Economics of entity extraction and linking AFTER acquisition and aggregation of the source documents:

  • 24,265,130 names *$.40/name (name, address, legal description, instrument type, dates= $9,706,052 for manual entity extraction 
  • if an analyst could do 200 standardizations/day:
    • 24,265,130/200= 121,325 days. it would take 400 analysts 300 days to complete just 2 states, county and regulatory sources back to 2000. Not including title, just extraction.

So, what’s the game plan for handling 24+ million entities across courthouse records and regulatory data to generate substantial value for acquisition teams at scale? Let’s face it, the mineral and royalty interests market is tough. And here we stand, peering down the barrel of the largest transfer of wealth in history, courtesy of the aging baby boomer population. What used to be a single Net Mineral Acre is now being divvied up into minuscule fractions among multiple inheritors, yet transaction costs or title remains flat. How do we deploy at scale and not become reliant on marketed or networked deals? With mammoth consolidators, both publicly owned and backed by private equity, how on earth does one even begin to carve out a piece of this colossal $700 billion market at scale? 

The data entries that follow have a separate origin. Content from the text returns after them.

-- ==== Sys2Proof/Machine/RowsScalar.lean ====
section
/-!
DEFINITION. The meanings of the commands of stations and the scalar sequencer: each is its unit's operation on the device.
-/
namespace Sys2Proof.Machine

/-- setm from where it is issued (R63). -/
def Dev.setm (c : Nat) (a : SetmAt) (d : Dev) : Dev :=
  match a with
  | .seq g e fld v => d.setmSeq c g e fld v
  | .eng e => d.setmEng c (e + 1)

/-- STATION_ENABLE (R36). -/
def execStationEnable (c : CoreNo) (n : Station) (v : Word) (s : State) : Host.Outcome State Fault Refusal :=
  s.apply fun d => d.stCfgWrite c n (setBit v.toNat 0 true)

/-- STATION_DISABLE (R43). -/
def execStationDisable (c : CoreNo) (n : Station) (v : Word) (s : State) : Host.Outcome State Fault Refusal :=
  s.apply fun d => (d.stCfgWrite c n (setBit v.toNat 0 false)).watch

/-- PUSH (R38). -/
def execPush (c : CoreNo) (n : Station) (fmt : BitVec 5) (bytes : List Byte) (marked : Bool) (s : State) : Host.Outcome State Fault Refusal :=
  s.apply fun d => (d.stationPush c n fmt.toNat bytes marked).watch

/-- POP (R38). -/
def execPop (c : CoreNo) (n : Station) (s : State) : Host.Outcome State Fault Refusal :=
  s.apply fun d => (d.stationPop c n).watch

/-- ENGINE_INSTRUCTION_DISPATCH (R53). -/
def execDispatch (c : CoreNo) (w ext : Word) (s : State) : Host.Outcome State Fault Refusal :=
  s.apply fun d => d.dispatch c w ext

/-- NOP (R56). -/
def execNop (c : CoreNo) (g : Option Guard) (e : EngNo) (s : State) : Host.Outcome State Fault Refusal :=
  s.apply fun d => d.nop c g (e + 1)

/-- ADD (R56). -/
def execAdd (c : CoreNo) (g : Guard) (rd ra rb : BitVec 5) (s : State) : Host.Outcome State Fault Refusal :=
  s.apply fun d => d.aluSR 0x01 c g rd ra rb (· + ·)

/-- SUB (R56). -/
def execSub (c : CoreNo) (g : Guard) (rd ra rb : BitVec 5) (s : State) : Host.Outcome State Fault Refusal :=
  s.apply fun d => d.aluSR 0x02 c g rd ra rb (· - ·)

/-- AND (R56). -/
def execAnd (c : CoreNo) (g : Guard) (rd ra rb : BitVec 5) (s : State) : Host.Outcome State Fault Refusal :=
  s.apply fun d => d.aluSR 0x03 c g rd ra rb (· &&& ·)

/-- OR (R56). -/
def execOr (c : CoreNo) (g : Guard) (rd ra rb : BitVec 5) (s : State) : Host.Outcome State Fault Refusal :=
  s.apply fun d => d.aluSR 0x04 c g rd ra rb (· ||| ·)

/-- XOR (R56). -/
def execXor (c : CoreNo) (g : Guard) (rd ra rb : BitVec 5) (s : State) : Host.Outcome State Fault Refusal :=
  s.apply fun d => d.aluSR 0x05 c g rd ra rb (· ^^^ ·)

/-- SHL (R56). -/
def execShl (c : CoreNo) (g : Guard) (rd ra rb : BitVec 5) (s : State) : Host.Outcome State Fault Refusal :=
  s.apply fun d => d.aluSR 0x06 c g rd ra rb Dev.opShl

/-- SHR (R56). -/
def execShr (c : CoreNo) (g : Guard) (rd ra rb : BitVec 5) (s : State) : Host.Outcome State Fault Refusal :=
  s.apply fun d => d.aluSR 0x07 c g rd ra rb Dev.opShr

/-- SRA (R56). -/
def execSra (c : CoreNo) (g : Guard) (rd ra rb : BitVec 5) (s : State) : Host.Outcome State Fault Refusal :=
  s.apply fun d => d.aluSR 0x08 c g rd ra rb Dev.opSra

/-- MUL (R56). -/
def execMul (c : CoreNo) (g : Guard) (rd ra rb : BitVec 5) (s : State) : Host.Outcome State Fault Refusal :=
  s.apply fun d => d.aluSR 0x09 c g rd ra rb (· * ·)

/-- MIN (R56). -/
def execMin (c : CoreNo) (g : Guard) (rd ra rb : BitVec 5) (s : State) : Host.Outcome State Fault Refusal :=
  s.apply fun d => d.aluSR 0x0A c g rd ra rb Dev.opMin

/-- MAX (R56). -/
def execMax (c : CoreNo) (g : Guard) (rd ra rb : BitVec 5) (s : State) : Host.Outcome State Fault Refusal :=
  s.apply fun d => d.aluSR 0x0B c g rd ra rb Dev.opMax

/-- ADDI (R56). -/
def execAddi (c : CoreNo) (g : Guard) (rd ra : BitVec 5) (imm : BitVec 39) (s : State) : Host.Outcome State Fault Refusal :=
  s.apply fun d => d.aluSI 0x11 c g rd ra imm (· + ·)

/-- ANDI (R56). -/
def execAndi (c : CoreNo) (g : Guard) (rd ra : BitVec 5) (imm : BitVec 39) (s : State) : Host.Outcome State Fault Refusal :=
  s.apply fun d => d.aluSI 0x13 c g rd ra imm (· &&& ·)

/-- ORI (R56). -/
def execOri (c : CoreNo) (g : Guard) (rd ra : BitVec 5) (imm : BitVec 39) (s : State) : Host.Outcome State Fault Refusal :=
  s.apply fun d => d.aluSI 0x14 c g rd ra imm (· ||| ·)

/-- XORI (R56). -/
def execXori (c : CoreNo) (g : Guard) (rd ra : BitVec 5) (imm : BitVec 39) (s : State) : Host.Outcome State Fault Refusal :=
  s.apply fun d => d.aluSI 0x15 c g rd ra imm (· ^^^ ·)

/-- SHLI (R56). -/
def execShli (c : CoreNo) (g : Guard) (rd ra : BitVec 5) (imm : BitVec 39) (s : State) : Host.Outcome State Fault Refusal :=
  s.apply fun d => d.aluSI 0x16 c g rd ra imm Dev.opShl

/-- SHRI (R56). -/
def execShri (c : CoreNo) (g : Guard) (rd ra : BitVec 5) (imm : BitVec 39) (s : State) : Host.Outcome State Fault Refusal :=
  s.apply fun d => d.aluSI 0x17 c g rd ra imm Dev.opShr

/-- SRAI (R56). -/
def execSrai (c : CoreNo) (g : Guard) (rd ra : BitVec 5) (imm : BitVec 39) (s : State) : Host.Outcome State Fault Refusal :=
  s.apply fun d => d.aluSI 0x18 c g rd ra imm Dev.opSra

/-- MULI (R56). -/
def execMuli (c : CoreNo) (g : Guard) (rd ra : BitVec 5) (imm : BitVec 39) (s : State) : Host.Outcome State Fault Refusal :=
  s.apply fun d => d.aluSI 0x19 c g rd ra imm (· * ·)

/-- MINI (R56). -/
def execMini (c : CoreNo) (g : Guard) (rd ra : BitVec 5) (imm : BitVec 39) (s : State) : Host.Outcome State Fault Refusal :=
  s.apply fun d => d.aluSI 0x1A c g rd ra imm Dev.opMin

/-- MAXI (R56). -/
def execMaxi (c : CoreNo) (g : Guard) (rd ra : BitVec 5) (imm : BitVec 39) (s : State) : Host.Outcome State Fault Refusal :=
  s.apply fun d => d.aluSI 0x1B c g rd ra imm Dev.opMax

/-- LI (R56). -/
def execLi (c : CoreNo) (g : Guard) (rd : BitVec 5) (v : BitVec 39 ⊕ Word) (s : State) : Host.Outcome State Fault Refusal :=
  s.apply fun d => d.li c g rd v

/-- MOV (R56). -/
def execMov (c : CoreNo) (g : Guard) (rd ra : BitVec 5) (s : State) : Host.Outcome State Fault Refusal :=
  s.apply fun d => d.aluSR 0x21 c g rd ra 0 (fun a _ => a)

/-- CMP_EQ (R56). -/
def execCmpEq (c : CoreNo) (g : Guard) (pd : BitVec 3) (ra : BitVec 5) (b : RegImm) (s : State) : Host.Outcome State Fault Refusal :=
  s.apply fun d => d.cmp 0x28 c g pd ra b (fun x y => x == y)

/-- CMP_NE (R56). -/
def execCmpNe (c : CoreNo) (g : Guard) (pd : BitVec 3) (ra : BitVec 5) (b : RegImm) (s : State) : Host.Outcome State Fault Refusal :=
  s.apply fun d => d.cmp 0x29 c g pd ra b (fun x y => x != y)

/-- CMP_LT (R56). -/
def execCmpLt (c : CoreNo) (g : Guard) (pd : BitVec 3) (ra : BitVec 5) (b : RegImm) (s : State) : Host.Outcome State Fault Refusal :=
  s.apply fun d => d.cmp 0x2A c g pd ra b BitVec.slt

/-- CMP_LTU (R56). -/
def execCmpLtu (c : CoreNo) (g : Guard) (pd : BitVec 3) (ra : BitVec 5) (b : RegImm) (s : State) : Host.Outcome State Fault Refusal :=
  s.apply fun d => d.cmp 0x2B c g pd ra b BitVec.ult

/-- CMP_LE (R56). -/
def execCmpLe (c : CoreNo) (g : Guard) (pd : BitVec 3) (ra : BitVec 5) (b : RegImm) (s : State) : Host.Outcome State Fault Refusal :=
  s.apply fun d => d.cmp 0x2C c g pd ra b BitVec.sle

/-- CMP_LEU (R56). -/
def execCmpLeu (c : CoreNo) (g : Guard) (pd : BitVec 3) (ra : BitVec 5) (b : RegImm) (s : State) : Host.Outcome State Fault Refusal :=
  s.apply fun d => d.cmp 0x2D c g pd ra b BitVec.ule

/-- PLOG (R56). -/
def execPlog (c : CoreNo) (g : Guard) (pd pa pb : BitVec 3) (lop : BitVec 2) (s : State) : Host.Outcome State Fault Refusal :=
  s.apply fun d => d.plog c g pd pa pb lop

/-- LD (R56). -/
def execLd (c : CoreNo) (g : Guard) (rd ra : BitVec 5) (spc : BitVec 2) (imm : BitVec 37) (ue : Bool) (s : State) : Host.Outcome State Fault Refusal :=
  s.apply fun d => d.ld c g rd ra spc imm ue

/-- ST (R56). -/
def execSt (c : CoreNo) (g : Guard) (rd ra : BitVec 5) (spc : BitVec 2) (imm : BitVec 37) (s : State) : Host.Outcome State Fault Refusal :=
  s.apply fun d => d.st c g rd ra spc imm

/-- B (R57). -/
def execB (c : CoreNo) (g : Guard) (off : BitVec 39) (s : State) : Host.Outcome State Fault Refusal :=
  s.apply fun d => d.b c g off

/-- BL (R57). -/
def execBl (c : CoreNo) (g : Guard) (rd : BitVec 5) (off : BitVec 39) (slotLong : Bool) (s : State) : Host.Outcome State Fault Refusal :=
  s.apply fun d => d.bl c g rd off slotLong

/-- BR (R57). -/
def execBr (c : CoreNo) (g : Guard) (ra : BitVec 5) (s : State) : Host.Outcome State Fault Refusal :=
  s.apply fun d => d.br c g ra

/-- BLR (R57). -/
def execBlr (c : CoreNo) (g : Guard) (rd ra : BitVec 5) (slotLong : Bool) (s : State) : Host.Outcome State Fault Refusal :=
  s.apply fun d => d.blr c g rd ra slotLong

/-- LOOP (R58). -/
def execLoop (c : CoreNo) (g : Guard) (lc : BitVec 2) (n : LoopCnt) (e : BitVec 25) (lastLong : Bool) (s : State) : Host.Outcome State Fault Refusal :=
  s.apply fun d => d.loop c g lc n e lastLong

/-- MFLC (R56). -/
def execMflc (c : CoreNo) (g : Guard) (rd : BitVec 5) (lc : BitVec 2) (s : State) : Host.Outcome State Fault Refusal :=
  s.apply fun d => d.mflc c g rd lc

/-- MTLC (R58). -/
def execMtlc (c : CoreNo) (g : Guard) (lc : BitVec 2) (ra : BitVec 5) (s : State) : Host.Outcome State Fault Refusal :=
  s.apply fun d => d.mtlc c g lc ra

/-- SETM (R63). -/
def execSetm (c : CoreNo) (a : SetmAt) (s : State) : Host.Outcome State Fault Refusal :=
  s.apply fun d => d.setm c a

/-- GETM (R63). -/
def execGetm (c : CoreNo) (g : Guard) (rd : BitVec 5) (e : BitVec 2) (fld : BitVec 6) (s : State) : Host.Outcome State Fault Refusal :=
  s.apply fun d => d.getm c g rd e fld

/-- RTX (R66). -/
def execRtx (c : CoreNo) (g : Guard) (res skp : BitVec 3) (sks : Bool) (s : State) : Host.Outcome State Fault Refusal :=
  s.apply fun d => d.rtx c g res skp sks

/-- MFX (R56). -/
def execMfx (c : CoreNo) (g : Guard) (rd : BitVec 5) (e : BitVec 2) (w : BitVec 3) (s : State) : Host.Outcome State Fault Refusal :=
  s.apply fun d => d.mfx c g rd e w

/-- HALT (R327). -/
def execHalt (c : CoreNo) (g : Guard) (s : State) : Host.Outcome State Fault Refusal :=
  s.apply fun d => d.halt c g

/-- TRAP (R65). -/
def execTrap (c : CoreNo) (g : Guard) (code : BitVec 16) (s : State) : Host.Outcome State Fault Refusal :=
  s.apply fun d => d.trap c g code

/-- STCFG (R56). -/
def execStcfg (c : CoreNo) (g : Guard) (n : BitVec 6) (ra : BitVec 5) (s : State) : Host.Outcome State Fault Refusal :=
  s.apply fun d => (d.stcfg c g n ra).watch

/-- STSTAT (R56). -/
def execStstat (c : CoreNo) (g : Guard) (rd : BitVec 5) (n : BitVec 6) (s : State) : Host.Outcome State Fault Refusal :=
  s.apply fun d => d.ststat c g rd n

/-- TRAP_ENTRY (R65). -/
def execTrapEntry (c : CoreNo) (s : State) : Host.Outcome State Fault Refusal :=
  s.apply fun d => d.trapEntry c

/-- SQ_RESUME (R67). -/
def execSqResume (c : CoreNo) (res skp : BitVec 4) (s : State) : Host.Outcome State Fault Refusal :=
  s.apply fun d => d.sqResume c res.toNat skp.toNat

/-- ENGINE_STOP (R73). -/
def execEngineStop (c : CoreNo) (e : Fin 4) (s : State) : Host.Outcome State Fault Refusal :=
  s.apply fun d => d.engineStop c e

end Sys2Proof.Machine
end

It’s a mindbend worth pondering. I believe this much. An asset management team must have a very large pool of prospect opportunities on its plate relative to its projected capital deployment. Put more bluntly, it’s been shown time and time again that when too much money chases too few good deals, the outcome isn’t favorable. You want to increase your funnel of quality deal flow and select the best candidates. Not underwrite to conviction. I’m working my way to discuss just how to do that. But for now, I’m tapped out. We’ll reconvene on this topic in a future blog post.